Note: files and ENC are just two possible ways to classify nodes in Puppet; besides, classification happens on the puppetmaster, while in CFEngine all configuration decisions are taken on the node running the agent. You may read more information on node classification in puppet here, but then we’ll leave you alone and keep reading this post ūüôā

Now transpose to CFEngine. Being it generally more “low-level” than Puppet, it provides no ENC mechanism out of the box, but plenty of possibilities to implement one yourself. I first checked what were the available options. I got very nice suggestions, notably one by LinkedIn’s Mike Svoboda, where they use a Yahoo! open source product called Range to store the data about the nodes, then they dump the data in JSON format, and finally they use a bash script run as a CFEngine module to raise the relevant classes. As scalable and sophisticated as it is, it was way too much than what I needed.
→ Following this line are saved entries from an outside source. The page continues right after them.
-- ==== Sys2Proof/Machine/State.lean ====
section
/-! DEFINITION. The state of one instance of the block (10_state.md R20 to R36), the responses and error kinds (30_encoding.md R92,
60_exceptions.md R201), the observable events (20_memory.md R65), the environment's inputs and answers, and the state after reset. -/

namespace Sys2Proof.Machine

/-- The sequencer register `conn_state` (10_state.md R22). -/
inductive ConnState where
  | closed
  | synSent
  | established
deriving DecidableEq, Repr

/-- The handshake phase `hs_phase` (10_state.md R23). -/
inductive HsPhase where
  | idle
  | polling
deriving DecidableEq, Repr

/-- The error kinds (60_exceptions.md R201). -/
inductive ErrKind where
  | transport
  | malformed
  | notEstablished
  | timeout
  | notClosed
  /-- Reserved; no rule raises it (U1). -/
  | invalidTransition
  | afMismatch
  | unsupported
deriving DecidableEq, Repr

/-- The values of an `Ok` response (30_encoding.md R91). -/
inductive Value where
  /-- CSUM_ACC: the 32-bit sum. -/
  | acc (v : W32)
  /-- CSUM_FIN, TCP_CSUM: the checksum. -/
  | csum (v : W16)
  /-- IP4_ENC, TCP_ENC: the header's bytes. -/
  | bytes (b : Bytes)
  /-- IP4_CSUM: the checksum, and the header that holds it. -/
  | ip4Csum (v : W16) (h : Ip4Header)
  /-- IP4_DEC: the record. -/
  | ip4Header (h : Ip4Header)
  /-- TCP_DEC: the record. -/
  | tcpHeader (h : TcpHeader)
  /-- CONNECT: the resulting state. -/
  | state (c : ConnState)
  /-- SEND: packet bytes accepted, payload bytes accepted. -/
  | sent (count n : Nat)
deriving DecidableEq, Repr

/-- A response (00_scope.md R10, 30_encoding.md R92). -/
inductive Response where
  | ok (v : Value)
  | err (k : ErrKind) (info : Cause)
deriving DecidableEq, Repr

/-- The externally visible events of an instance (20_memory.md R65). -/
inductive Event where
  /-- A command taken from CMD. -/
  | cmd (i : Instr)
  /-- A draw taken from RND. -/
  | draw (v : W32)
  /-- A TX call: the bytes, the destination, the answer. -/
  | tx (pkt : Bytes) (dst : Addr) (answer : TxReply)
  /-- An RX call: the size asked, the answer. -/
  | rx (maxSize : Nat) (answer : RxReply)
  /-- A reading of `expired()`. -/
  | expired (answer : Bool)
  /-- A response issued on RSP. -/
  | rsp (r : Response)
deriving DecidableEq, Repr

/-- The connection record (10_state.md R21). -/
structure ConnRecord where
  /-- `seq_num` -/
  seqNum : W32
  /-- `ack_num` -/
  ackNum : W32
  /-- `window` -/
  window : W16
  /-- `local_addr` -/
  localAddr : Addr
  /-- `local_port` -/
  localPort : W16
  /-- `remote_addr` -/
  remoteAddr : Addr
  /-- `remote_port` -/
  remotePort : W16
deriving DecidableEq, Repr

/-- The three buffers (10_state.md R32), each alive only during the operation that uses it. -/
structure Buffers where
  /-- The operand byte sequence. -/
  operand : Bytes
  /-- The TX packet buffer. -/
  tx : Bytes
  /-- The RX buffer. -/
  rx : Bytes
deriving DecidableEq, Repr

/-- The coming answers of one channel of the environment: the MODEL's own data (log 3). `script` holds the next answers, oldest first;
when it is used up, the free values of Config answer, `freeTaken` counting those taken. -/
structure Feed (α : Type) where
  script : List α
  freeTaken : Nat
deriving DecidableEq, Repr

/-- A channel of which nothing is said: every answer is a free value. -/
def Feed.free (α : Type) : Feed α := { script := [], freeTaken := 0 }

/-- What the environment will do: the MODEL's own field, no state of the block (10_state.md R34, log 3, log 14). -/
structure Env where
  /-- Draws of RND. -/
  rnd : Feed W32
  /-- Answers of TX; `none` is a call that is never answered (U9, log 10). -/
  tx : Feed (Option TxReply)
  /-- Answers of RX; `none` is a call that is never answered (U9, log 10). -/
  rx : Feed (Option RxReply)
  /-- Ticks that pass between two readings of the deadline timer (10_state.md R30). -/
  ticks : Feed Nat
  /-- Readings of the four IPv4 configuration inputs, one entry for each BuildPacket (10_state.md R27). -/
  ipCfg : Feed IpCfg
  /-- Readings of CFG_DEADLINE_TICKS (10_state.md R27). -/
  deadlineTicks : Feed Nat
  /-- Readings of CFG_POLL_TICKS (10_state.md R27). -/
  pollTicks : Feed Nat
  /-- The RESET input, one entry for each step, asserted where true; not asserted after its end (70_reset_and_hazards.md R241). -/
  resets : List Bool
deriving DecidableEq, Repr

/-- The state of the machine. The first seven fields are the block's (10_state.md R20), the last four the model's own (R34). -/
structure State where
  /-- `conn_state` (R22) -/
  connState : ConnState
  /-- `hs_phase` (R23) -/
  hsPhase : HsPhase
  /-- The connection record (R21). -/
  conn : ConnRecord
  /-- `hs_timer` (R30) -/
  hsTimer : Nat
  /-- The value of CFG_DEADLINE_TICKS read when the deadline timer started (R27, R30, log 6). -/
  hsDeadline : Nat
  /-- The accumulator `acc` (R28). -/
  acc : W32
  /-- The buffers (R32). -/
  bufs : Buffers
  /-- The OPEN parameters (00_scope.md R6, log 5); no step writes them. -/
  params : Params
  /-- The environment's coming answers (log 3). -/
  env : Env
  /-- The transactions waiting on CMD, oldest first (43_connection.md R161, log 15). -/
  cmd : List Offer
  /-- The observable trace, newest event first (20_memory.md R65, log 17). -/
  trace : List Event
deriving DecidableEq, Repr

/-- Why the machine stops. An error of the spec is a response and no fault (60_exceptions.md R200); the only faults are the two stuck
states of 93_implementation_defined.md U9. -/
inductive Fault where
  /-- Raised by CONNECT, the poll step and SEND when TX never answers: the operation never responds (U9: stuck). Safe: the block makes no
  further progress either. -/
  | txNeverAnswers
  /-- Raised by the poll step when RX never answers: CONNECT never responds (U9: stuck). Safe, for the same reason. -/
  | rxNeverAnswers
deriving DecidableEq, Repr

/-- What the model does not define. -/
inductive Refusal where
  /-- Raised by exec's arm of an instruction that has no meaning yet. Safe. -/
  | notModelled (mnemonic : String)
  /-- Raised by the step that takes a transaction which is no command: an unassigned code (30_encoding.md R93, U8: refuse) or bytes the
  packing of log 1 does not read. Safe. -/
  | badTransaction (r : Reject)
  /-- Raised by the three rows of the opcode table that "are not operations but the byte formats" (30_encoding.md R90). Safe. -/
  | notAnOperation (f : Format)
  /-- Raised by TCP_CSUM and SEND on a payload above MAX_PAYLOAD, after their tests (U3: refuse). Safe. -/
  | payloadTooLong (length : Nat)
  /-- Raised by the poll step when RX answers more bytes than it was asked for (U9: refuse). Safe. -/
  | rxOverLength (length : Nat)
deriving DecidableEq, Repr

/-- The registers of the connection record after reset: `ack_num` 0 (R36); the others the spec leaves unspecified and the model names
zero (DESIGN CHOICE, log 2, unsafe). -/
def ConnRecord.reset : ConnRecord :=
  { seqNum := 0, ackNum := 0, window := 0, localAddr := .v4 ⟨0, 0, 0, 0⟩, localPort := 0
    remoteAddr := .v4 ⟨0, 0, 0, 0⟩, remotePort := 0 }

/-- Empty buffers (R36). -/
def Buffers.empty : Buffers := { operand := [], tx := [], rx := [] }

/-- An environment of which nothing is said: every answer is a free value, and RESET is not asserted (log 3, log 14). -/
def Env.free : Env :=
  { rnd := Feed.free _, tx := Feed.free _, rx := Feed.free _, ticks := Feed.free _, ipCfg := Feed.free _
    deadlineTicks := Feed.free _, pollTicks := Feed.free _, resets := [] }

/-- The machine right after reset (10_state.md R36). -/
def State.reset : State :=
  { connState := .closed, hsPhase := .idle, conn := ConnRecord.reset, hsTimer := 0, hsDeadline := 0, acc := 0, bufs := Buffers.empty
    params := Config.params, env := Env.free, cmd := [], trace := [] }

end Sys2Proof.Machine
end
ENC, in my case, had two purposes: the first: allow us to scale better (and that’s a common trait in all ENC mechanisms) the second: take as much configuration information as possible out of the policies and in plain text files. This way, the access barrier for the non-CFEngine savvy people in the company would be lowered significantly. This approach is actually closer to Neil Watson’s and EvolveThinking’s CFEngine library (based on CSV files) than to the otherwise wonderful LinkedIn approach.
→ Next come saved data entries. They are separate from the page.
/-- Settles O29: verification with the pseudo-header; without it the SYN of 10.0.0.1 port 0xC000 to 10.0.0.2 port 0x0050 does not
verify. -/
theorem tcpChecksumVerifies : Obligations.TcpChecksumVerifies := by
  refine ⟨fold_sum16_tcpSegment, ⟨0xC000, 0x0050, 0x12345678, 0, 5, 0, 0x02, 0xFAF0, 0, 0⟩, ⟨0x0A, 0, 0, 1⟩, ⟨0x0A, 0, 0, 2⟩, [], ?_⟩
  decide

/-! ## The two codec operations field by field (R136, R140) -/

/-- Settles O25: every field but the combined one is cut into its bytes; the combined field is two bytes already. -/
theorem tcpEncPacksTheRecord : Obligations.TcpEncPacksTheRecord := by
  refine ⟨fun h s => ⟨Buffers.empty, ?_⟩, by decide⟩
  rw [exec_tcpEnc, tcpPack, be16_tcpCombined]
  rfl

/-- Settles O26: below 20 bytes there is no record; from 20 on the record reads the first 20, the combined field from bytes 12 and 13. -/
theorem tcpDecUnpacksTwentyBytes : Obligations.TcpDecUnpacksTwentyBytes := by
  refine ⟨fun b s hb => ⟨Buffers.empty, ?_⟩, ?_⟩
  · rw [exec_tcpDec_of_short b s hb]
    rfl
  · intros
    refine ⟨Buffers.empty, ?_⟩
    rw [exec_tcpDec_of_tcpUnpack _ _ _ (if_neg (by simp))]
    simp only [memRead16, byteAt_zero, byteAt_succ, combined_of_bytes]
    rfl

end Sys2Proof.Machine
end

section
/-! PROOFS. SEND (43_connection.md R180 to R182) over one equation for a SEND whose packet is built and answered, and the silence of RX
outside the polling loop (R183) over what a command can do to the trace and to `ack_num`. -/

namespace Sys2Proof.Machine

/-! ## SEND in Established with V4 addresses (R180 to R182) -/

/-- The payload accounting of R181 in the rule's own words. -/
theorem payloadAccepted_eq_min_max (payloadLength count : Nat) :
    payloadAccepted payloadLength count = min payloadLength (max 0 (count - 40)) := by
  rw [Nat.zero_max]
  rfl

/-- A SEND whose packet is built and answered ends in the state after that answer. -/
theorem exec_send_of_packet (data : Bytes) (s c : State) (r : TxReply) (hc : s.connState = .established)
    (hlen : data.length ≤ Config.maxPayload) (hbuilt : buildPacket flagsPshAck data (s.fillOperand data) = .packet c)
    (htx : c.txAnswer = some r) : exec (.send data) s = .next (dataAnswered data.length r c) := by
  have hfits : payloadFits data = true := decide_eq_true hlen
  simp [exec, execSend, hc, hfits, sendEstablished, hbuilt, transmitData, htx]

/-- SEND builds the PSH|ACK packet from the record as it stands and responds to TX's answer to it. -/
theorem exec_send_established_v4 (data : Bytes) (s : State) (a d : Ip4Addr) (r : TxReply) (hc : s.connState = .established)
    (hlen : data.length ≤ Config.maxPayload) (hl : s.conn.localAddr = .v4 a) (hr : s.conn.remoteAddr = .v4 d)
    (htx : s.txAnswer = some r) :
    ∃ acc : W32, exec (.send data) s = .next (dataAnswered data.length r
      { s with
        acc := acc
        env := { s.env with ipCfg := s.env.ipCfg.rest }
        bufs := { s.bufs with operand := data, tx := packetBytes flagsPshAck data s.conn s.ipCfgValue a d } }) := by
  have hbuilt := buildPacket_v4 flagsPshAck data (s.fillOperand data) a d hl hr
  exact ⟨_, exec_send_of_packet data s _ r hc hlen hbuilt htx⟩

/-- Settles O45: the answered SEND, its count put through the accounting of R181. -/
theorem sendAdvancesByWhatWasAccepted : Obligations.SendAdvancesByWhatWasAccepted := by
  intro data s a d count hc hlen hl hr htx n
  obtain ⟨acc, hexec⟩ := exec_send_established_v4 data s a d (.ok count) hc hlen hl hr htx
  refine ⟨acc, Buffers.empty, ?_⟩
  rw [hexec, ← hr, show n = payloadAccepted data.length count from (payloadAccepted_eq_min_max _ _).symm]
  rfl

/-- Settles O46: the answered SEND; a failure writes nothing to the record. -/
theorem sendReportsATransportFailure : Obligations.SendReportsATransportFailure := by
  intro data s a d e hc hlen hl hr htx
  obtain ⟨acc, hexec⟩ := exec_send_established_v4 data s a d (.fail e) hc hlen hl hr htx
  refine ⟨acc, Buffers.empty, ?_⟩
  rw [hexec, ← hr]
  rfl

/-! ## What a command does to the trace and to `ack_num` (R183) -/

/-- Only the eight codec operations, CONNECT and SEND give a next state. -/
theorem exec_next_instr_cases (i : Instr) (s t : State) (h : exec i s = .next t) :
    isCodec i = true ∨ (∃ laddr lport raddr rport wnd, i = .connect laddr lport raddr rport wnd) ∨ ∃ data, i = .send data := by
  cases i with
  | connect laddr lport raddr rport wnd => exact .inr (.inl ⟨laddr, lport, raddr, rport, wnd, rfl⟩)
  | send data => exact .inr (.inr ⟨data, rfl⟩)
  | ip4Hdr | tcpHdr | tcpPseudo => cases h
  | _ => exact .inl rfl

/-- BuildPacket writes nothing of the record and nothing of the trace. -/
theorem buildPacket_conn_trace (flags : Byte) (p : Bytes) (s c : State) (h : buildPacket flags p s = .packet c) :
    c.conn = s.conn ∧ c.trace = s.trace := by
  obtain ⟨k, -, herr⟩ | ⟨a, d, -, -, hbuilt⟩ := buildPacket_cases flags p s
  · simp [herr] at h
  · rw [hbuilt] at h
    cases h
    exact ⟨rfl, rfl⟩

/-- TX's answer to the SYN adds the TX call to the trace, and after a failure the response; neither is an RX call. -/
theorem synAnswered_countP_isRx (r : TxReply) (s : State) :
    (synAnswered r s).trace.countP Event.isRx = s.trace.countP Event.isRx := by
  cases r <;> rfl

theorem dataAnswered_countP_isRx (payloadLength : Nat) (r : TxReply) (s : State) :
    (dataAnswered payloadLength r s).trace.countP Event.isRx = s.trace.countP Event.isRx := by
  cases r <;> rfl

/-- The data packet's answer writes no register but `seq_num`. -/
theorem dataAnswered_ackNum (payloadLength : Nat) (r : TxReply) (s : State) :
    (dataAnswered payloadLength r s).conn.ackNum = s.conn.ackNum := by
  cases r <;> rfl

/-- No command calls RX. -/
theorem exec_countP_isRx (i : Instr) (s t : State) (h : exec i s = .next t) :
    t.trace.countP Event.isRx = s.trace.countP Event.isRx := by
  obtain hcodec | ⟨laddr, lport, raddr, rport, wnd, rfl⟩ | ⟨data, rfl⟩ := exec_next_instr_cases i s t h
  · obtain ⟨acc, r, -, rfl⟩ := exec_codec_cases i s t hcodec h
    rfl
  · obtain ⟨-, rfl⟩ | ⟨-, ⟨k, -, rfl⟩ | ⟨a, d, r, c, -, -, -, hb, rfl⟩⟩ := execConnect_cases laddr lport raddr rport wnd s t h
    · rfl
    · rfl
    · rw [synAnswered_countP_isRx, (buildPacket_conn_trace _ _ _ c hb).2]
      rfl
  · obtain ⟨-, rfl⟩ | ⟨-, -, ⟨k, -, rfl⟩ | ⟨a, d, r, c, -, -, -, hb, rfl⟩⟩ := execSend_cases data s t h
    · rfl
    · rfl
    · rw [dataAnswered_countP_isRx, (buildPacket_conn_trace _ _ _ c hb).2]
      rfl

/-- Outside Closed no command writes `ack_num`: CONNECT is refused there, and SEND writes `seq_num` alone. -/
theorem exec_ackNum_of_ne_closed (i : Instr) (s t : State) (hc : s.connState ≠ .closed) (h : exec i s = .next t) :
    t.conn.ackNum = s.conn.ackNum := by
  obtain hcodec | ⟨laddr, lport, raddr, rport, wnd, rfl⟩ | ⟨data, rfl⟩ := exec_next_instr_cases i s t h
  · obtain ⟨acc, r, -, rfl⟩ := exec_codec_cases i s t hcodec h
    rfl
  · obtain ⟨-, rfl⟩ | ⟨hclosed, -⟩ := execConnect_cases laddr lport raddr rport wnd s t h
    · rfl
    · exact absurd hclosed hc
  · obtain ⟨-, rfl⟩ | ⟨-, -, ⟨k, -, rfl⟩ | ⟨a, d, r, c, -, -, -, hb, rfl⟩⟩ := execSend_cases data s t h
    · rfl
    · rfl
    · rw [dataAnswered_ackNum, (buildPacket_conn_trace _ _ _ c hb).1]
      rfl

/-- By the invariant (R23), each of the three kinds of state R183 speaks of is one that does not poll. -/
theorem Inv.ne_polling {s : State} (hinv : Inv s)
    (hkind : s.connState = .closed ∨ (s.connState = .synSent ∧ s.hsPhase = .idle) ∨ s.connState = .established) :
    s.hsPhase ≠ .polling := by
  intro hpoll
  have hsyn := hinv.polling_synSent hpoll
  simp [hsyn, hpoll] at hkind

/-- Settles O52: the step is no poll, so it is a reset, a wait or a command, and none of the three calls RX. -/
theorem nothingIsReceivedOutsidePolling : Obligations.NothingIsReceivedOutsidePolling := by
  intro s s' hinv hkind hstep
  obtain ⟨hreset, rfl⟩ | ⟨-, hpoll, -⟩ | ⟨-, -, -, rfl⟩ | ⟨i, o, waiting, -, -, -, -, hexec⟩ := step_cases s s' hstep
  · exact ⟨rfl, fun _ hquiet => by simp [hreset] at hquiet⟩
  · exact absurd hpoll (hinv.ne_polling hkind)
  · exact ⟨rfl, fun _ _ => rfl⟩
  · have hrx := exec_countP_isRx i _ s' hexec
    refine ⟨hrx.trans rfl, fun hest _ => ?_⟩
    have hack := exec_ackNum_of_ne_closed i _ s' (by simp [hest]) hexec
    exact hack.trans rfl

end Sys2Proof.Machine
end

section
/-! PROOFS. The decoder and the encoder (30_encoding.md R90 to R93, packing of log 1): one law for every operand reader, that it takes
exactly the bytes its writer puts down, and from it that a transaction decodes to an instruction exactly if it is its encoding. -/

namespace Sys2Proof

/-! ## Readers of operands -/

/-- The reader takes exactly what the writer puts down, and leaves the rest. -/
def Reads {α : Type} (read : Bytes → Operand α) (put : α → Bytes) : Prop :=
  ∀ b a rest, read b = .got a rest ↔ b = put a ++ rest

theorem Reads.read_append {α : Type} {read : Bytes → Operand α} {put : α → Bytes} (h : Reads read put) (a : α) (rest : Bytes) :
    read (put a ++ rest) = .got a rest :=
  (h _ a rest).mpr rfl

theorem Reads.read_put {α : Type} {read : Bytes → Operand α} {put : α → Bytes} (h : Reads read put) (a : α) :
    read (put a) = .got a [] :=
  (h _ a []).mpr (List.append_nil _).symm

@[simp] theorem Operand.andThen_got {α β : Type} (a : α) (rest : Bytes) (f : α → Bytes → Operand β) :
    (Operand.got a rest).andThen f = f a rest := rfl

theorem Operand.andThen_eq_got_iff {α β : Type} (o : Operand α) (f : α → Bytes → Operand β) (c : β) (rest : Bytes) :
    o.andThen f = .got c rest ↔ ∃ a r, o = .got a r ∧ f a r = .got c rest := by
  cases o <;> simp [Operand.andThen]

/-- After a lawful reader, what is left to read stands behind the bytes of its operand. -/
theorem Reads.andThen_eq_got_iff {α β : Type} {read : Bytes → Operand α} {put : α → Bytes} (h : Reads read put) (b : Bytes)
    (f : α → Bytes → Operand β) (c : β) (rest : Bytes) :
    (read b).andThen f = .got c rest ↔ ∃ a r, b = put a ++ r ∧ f a r = .got c rest := by
  simp only [Operand.andThen_eq_got_iff, h b]

/-- A reader of `n` bytes: it needs that many, and they are what its value is written as. -/
theorem got_iff_of_fixed {α β : Type} {read : Bytes → Operand β} {put : α → Bytes} {con : α → β} {n : Nat}
    (hlen : ∀ a, (put a).length = n) (hinj : Function.Injective put)
    (hshort : ∀ b, b.length < n → read b = .bad .operandTooShort)
    (hlong : ∀ b, n ≤ b.length → ∃ a, read b = .got (con a) (b.drop n) ∧ put a = b.take n)
    (b : Bytes) (c : β) (rest : Bytes) :
    read b = .got c rest ↔ ∃ a, c = con a ∧ b = put a ++ rest := by
  constructor
  · intro hgot
    rcases Nat.lt_or_ge b.length n with hb | hb
    · simp [hshort b hb] at hgot
    · obtain ⟨a, hread, hput⟩ := hlong b hb
      rw [hread] at hgot
      cases hgot
      exact ⟨a, rfl, by rw [hput, List.take_append_drop]⟩
  · rintro ⟨a, rfl, rfl⟩
    obtain ⟨a', hread, hput⟩ := hlong (put a ++ rest) (by simp [hlen])
    rw [List.take_left' (hlen a)] at hput
    rw [hread, hinj hput, List.drop_left' (hlen a)]

theorem reads_of_fixed {α : Type} {read : Bytes → Operand α} {put : α → Bytes} {n : Nat}
    (hlen : ∀ a, (put a).length = n) (hinj : Function.Injective put)
    (hshort : ∀ b, b.length < n → read b = .bad .operandTooShort)
    (hlong : ∀ b, n ≤ b.length → ∃ a, read b = .got a (b.drop n) ∧ put a = b.take n) : Reads read put := by
  intro b a rest
  simpa using got_iff_of_fixed (con := id) hlen hinj hshort hlong b a rest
I sowed this information and ideas in my brain and let them sprout in the background for a couple of weeks, letting the most complex solutions drop. The last one standing was, in my opinion, the best combination of power and simplicity. We’d use plain text files, the CFEngine’s own module protocol, and extra-simple scripts: a bash script for simple external node classification, and a Perl script for hierarchical node classification. I’ll summarize the module protocol first, and then show how we leverage it to achieve ENC.

Electric-Car-plug-inPlugins in CFEngine (modules) and the module protocol

CFEngine is able to collect, and make available to your policies, a wealth of system information by means of classes that come predefined when your agent starts (hard classes) and built-in variables (especially those in the sys and mon contexts). When you need more information than CFEngine natively provide, you can still use its built-in functions and commands promises, but sometimes they are not enough: you need to query your system directly to collect much information at once. The standard way is to write a module.

A module is a program written in any language. It can do whatever it likes to collect information, as long as it hands it back to CFEngine in a very simple way: through the standard output:

  • printing out +my_class will activate a global class my_class;
  • printing out -my_class will cancel a global class my_class;
  • printing out =my_var=my_value will set a variable my_var with value my_value in a context (think of a namespace in a programming language) named after the program that generated the variable (more on this in the example below);
  • printing out @my_list= {'list","of","values"} will set a list called my_list
  • of course, you can also set array values: =my_array[key]=array_value is a perfectly valid syntax

In CFEngine 3.5.x and later an extension mechanism has been added to the protocol; it’s not covered here because we are using 3.4.x, but it would be really trivial to extend our ENC to include extensions. See the documentation if you want to know more.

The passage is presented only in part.